From a therapeutic aspect, it has been reported that a typical Mediterranean diet, which has received increasing attention in recent years because of converging ecologic, analytical-observational and interventional evidence relating it to lower risk for cardiovascular disease, several forms of cancer and overall mortalities. The Mediterranean diet is characterized by high intake of vegetables, legumes, fruits and cereals; high intake of unsaturated fatty acids (mostly in the form of olive oil), but low intake of saturated fatty acids; a moderately high intake of fish; a low-to-moderate intake of dairy products (mostly cheese or yogurt); a low intake of meat and poultry; and a regular but moderate amount of ethanol, primarily in the form of wine and generally during meals.
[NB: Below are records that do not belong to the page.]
def State.canStandby (s : State) : State :=
  let s := s.each (List.range 8) (fun n t => (t.canFlush n).canCheck n)
  s.each [2, 3, 4, 5, 6, 7] (fun n t =>
    let t := t.each (canCopied n) (fun a u => u.withCtxCopy (SMap.set (fun _ => 0) u.ctxCopy a (u.rd a)))
    t.put (F.CAN_CTRL_EN n) 0)

/-- At wake CAN_2 to CAN_7 stand at reset, but for a failure flag with its counters (R420), and are configured again from the firmware's
copies; reads held across Standby are served. -/
def State.canWake (s : State) : State :=
  s.each [2, 3, 4, 5, 6, 7] (fun n t =>
    let kept := fun a => t.flag (F.CAN_INV_INVERR n) && decide (R.CAN_RXACC n ≤ a ∧ a ≤ R.CAN_INV n)
    let t := t.withRegs (t.regs.filter (fun e => !decide (0x60020000 + 0x1000 * n ≤ e.1 ∧ e.1 < 0x60021000 + 0x1000 * n) || kept e.1))
    let t := t.withMem (t.mem.filter (fun e => !decide (0x60020000 + 0x1000 * n ≤ e.1 ∧ e.1 < 0x60021000 + 0x1000 * n)))
    let t := t.each (t.can n).spills (fun e u => u.setOwner e.2.2 0)
    let t := t.setCan n { CanNode.reset with reads := (t.can n).reads }
    let en := SMap.get (fun _ => (0 : Word)) t.ctxCopy (R.CAN_CTRL n) == 1
    let t := t.each ((canCopied n).drop 1) (fun a u => u.wr a (SMap.get (fun _ => 0) u.ctxCopy a))
    t.canEnable n en)

/-- SUP reads the counters of the controllers that recover from bus-off: how many of the 128 recessive sequences have been counted since
is free (R379; assumption log 5). -/
def State.canCount (s : State) (addrs : List Nat) : State :=
  s.each ((List.range 8).filter (fun n => (s.can n).recovering && addrs.any (fun a => a / 4 * 4 == R.CAN_ERR n))) (fun n t =>
    let (v, t) := t.draw
    let b := t.fld (F.CAN_ERR_BORCNT n)
    t.put (F.CAN_ERR_BORCNT n) (b + v % (128 - b)))

/-! ## Commands 0x50 to 0x57 (R386) -/

def canModes : List Nat := [2, 4, 5, 6, 7, 8, 9]

/-- The settings of R368 are allowed. -/
def canTimingOk (nbt dbt : Nat) : Bool :=
  let nseg1 := nbt / 2 ^ 17 % 256 + 1
  let nseg2 := nbt / 2 ^ 10 % 128 + 1
  let nclk := (nbt % 512 + 1) * (1 + nseg1 + nseg2)
  let dseg1 := dbt / 2 ^ 15 % 32 + 1
  let dseg2 := dbt / 2 ^ 11 % 16 + 1
  let dbrp := dbt % 32 + 1
  let dclk := dbrp * (1 + dseg1 + dseg2)
  decide (80 ≤ nclk) && decide (10 ≤ dclk) && decide (2 ≤ nseg2) && decide (2 ≤ dseg2) &&
    decide (nbt / 2 ^ 25 % 128 + 1 ≤ nseg2) && decide (dbt / 2 ^ 20 % 16 + 1 ≤ dseg2) &&
    (dbt.testBit 31 || !(decide (dbrp ≤ 2) && decide (dclk < 80)))

def execCanCfg (c : HostCmd) (s : State) : Out :=
  .next (s.hostCmd 0x50 c (fun s =>
    let n := arg c 0 1
    let cfg := arg c 1 4
    let nbt := arg c 5 4
    let dbt := arg c 9 4
    if !s.inModes netConfigModes then refuseMode s
    else if decide (7 < n) then refuse stRange s
    else if s.flag (F.CAN_CTRL_EN n) then refuse stState s
    else if !canTimingOk nbt dbt || (cfg.testBit 17 && decide (2 ≤ n)) then refuse stRange s
    else
      let s := s.wr (R.CAN_CFG n) (BitVec.ofNat 32 (cfg / 1024 * 1024))
      let s := s.wr (R.CAN_NBT n) (BitVec.ofNat 32 (putBit nbt 9 false))
      okReply (s.wr (R.CAN_DBT n) (BitVec.ofNat 32 (dbt / 2048 * 2048 + dbt % 32)))))

def execCanFilter (c : HostCmd) (s : State) : Out :=
  .next (s.hostCmd 0x51 c (fun s =>
    let n := arg c 0 1
    let f := arg c 1 1
    let k := arg c 6 4
    if !s.inModes canModes then refuseMode s
    else if decide (7 < n) || decide (31 < f) || (k.testBit 31 && decide (2 ≤ n)) then refuse stRange s
    else
      let s := s.writeFilter n (R.CAN_FLTM n f) (BitVec.ofNat 32 (arg c 2 4))
      okReply (s.writeFilter n (R.CAN_FLTK n f) (BitVec.ofNat 32 (putBit k 30 false)))))

def execCanStart (c : HostCmd) (s : State) : Out :=
  .next (s.hostCmd 0x52 c (fun s =>
    if !s.inModes canModes then refuseMode s
    else okReply (s.each (bitsOf 8 (arg c 0 1)) (fun n t => t.canEnable n ((arg c 1 1).testBit 0)))))

/-- CAN_TX takes a free buffer; its response waits for RESULT (R377). -/
def execCanTx (c : HostCmd) (sof : Bool) (s : State) : Out :=
  .next (s.hostCmdW 0x53 c (fun s =>
    let n := arg c 0 1
    let id := arg c 4 4 % 2 ^ 31
    let flags := arg c 8 4 % 128
    let len := if id.testBit 30 then 0 else dlcBytes (flags.testBit 4) (flags % 16)
    let no : Nat → Nat → Step8 := fun st d => .done { status := st, detail := d } s
    if !s.inModes canModes then no stState 0x08
    else if decide (7 < n) then no stRange 0
    else match bufList16.find? (fun b => !(s.canPending n).contains b) with
      | none => no stBusy 0x44
      | some b =>
        if s.canMode n == 1 || !s.flag (F.CAN_CTRL_EN n) ||
            (s.fld (F.CAN_ERR_STATE n) == canBusOff && s.flag (F.CAN_CFG_BOFLUSH n)) then no stState 0
        else if decide (32 < len) && c.handles.isEmpty then no stMalformed 0x04
        else
          let data := if decide (32 < len) then (s.attached c).take len else bytesAt c.param 0x0C len
          let s := (s.wrMem32 (canTxb n b) id).wrMem32 (canTxb n b + 4) flags
          let s := s.wrBytes (canTxb n b + 0x14) (bytesAt data 0 64)
          let s := s.modCan n (fun x => { x with tags := x.tags ++ [⟨b, arg c 2 2, c.ch⟩] })
          let s := (s.canRequest n [b]).canCheck n
          .waits (s.startIf n sof)))

def execCanTxCancel (c : HostCmd) (s : State) : Out :=
  .next (s.hostCmd 0x54 c (fun s =>
    let n := arg c 0 1
    if !s.inModes canModes then refuseMode s
    else if decide (7 < n) then refuse stRange s
    else match (s.can n).tags.find? (fun t => t.tag == arg c 1 2) with
      | none => refuse stRange s
      | some t => okReply ((s.canCancel n [t.buf]).canCheck n)))

def execCanRxRead (c : HostCmd) (s : State) : Out :=
  .next (s.hostCmdW 0x55 c (fun s =>
    let n := arg c 0 1
    let q := arg c 1 1
    let k := arg c 2 1
    let wait := arg c 3 4
    if !s.inModes canModes then .done { status := stState, detail := 0x08 } s
    else if decide (7 < n) || decide (1 < q) || k == 0 || decide (12 < k) || decide (1000 < wait) then
      .done { status := stRange } s
    else if s.canAvail n q == 0 && decide (0 < wait) then
      .waits (s.modCan n (fun x => { x with reads := x.reads ++ [(c.ch.val, q, k)] }))
    else if s.canAvail n q == 0 then
      let (v, s) := s.draw
      .done { status := stOk, result := leBytes 1 0 ++ leBytes 2 v } s
    else let (r, s) := s.canDeliver c.ch n q k; .done r s))

/-- The wait of a held read ends: what is available is delivered; without a frame count 0, the first RXSEQ open. -/
def execRxReadWaitEnd (k : Fin 16) (s : State) : Out :=
  .next (if !s.supRuns then s
  else
    let s := s.canServeReads
    match (List.range 8).find? (fun n => (s.can n).reads.any (fun r => r.1 == k.val)) with
    | some n =>
      let s := s.modCan n (fun x => { x with reads := x.reads.filter (fun r => r.1 != k.val) })
      let (v, s) := s.draw
      s.finishHead k { status := stOk, result := leBytes 1 0 ++ leBytes 2 v }
    | none => s)

/-- The counters of R381 in address order. -/
def State.canCounters (s : State) (n : Nat) : List Byte :=
  (List.range 9).flatMap (fun i => s.reg4 (R.CAN_RXACC n + 4 * i))

def execCanStatus (c : HostCmd) (s : State) : Out :=
  .next (s.hostCmd 0x56 c (fun s =>
    let n := arg c 0 1
    if !s.inModes (canModes ++ [modeRecovery]) then refuseMode s
    else if decide (7 < n) then refuse stRange s
    else
      let s := s.canCount [R.CAN_ERR n]
      replyWith c.ch (s.reg4 (R.CAN_ERR n) ++ s.reg4 (R.CAN_STAT n) ++ s.reg4 (R.CAN_QSTAT n 0) ++ s.reg4 (R.CAN_QSTAT n 1) ++
      s.canCounters n ++ s.reg4 (R.CAN_INV n)) s))

def execCanBusoffRecover (c : HostCmd) (s : State) : Out :=
  .next (s.hostCmd 0x57 c (fun s =>
    let n := arg c 0 1
    if !s.inModes canModes then refuseMode s
    else if decide (7 < n) then refuse stRange s
    else if s.fld (F.CAN_ERR_STATE n) != canBusOff || s.flag (F.CAN_CFG_BOAUTO n) then refuse stState s
    else okReply (s.modCan n (fun x => { x with recovering := true }))))

end Sys2Proof.Machine
end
Recently, a community-based prospective study in New York conducted intervention study using the Mediterranean diet and showed the following findings:6 higher adherence to the diet was associated with lower risk for AD (hazard ratio, 0.91; 95% confidence interval, 0.83–0.98; P = 0.015) and compared with subjects in the lowest diet tertile, subjects in the middle tertile had a hazard ration of 0.85 (95% confidence interval, 0.63–1.16) and those at the highest tertile had a hazard ratio of 0.60 (95% confidence interval. 0.42–0.87) for AD (P for trend = 0.007). Thus this study indicates that higher adherence to the diet is associated with lower risk of AD development.


Taking all of the findings described above, the nutritive intervention to delay and prevent AD is the challenge. For this purpose, we should conduct trials using some foods and supplements on individuals without any signs of dementia, or those with MCI, over a long period of time.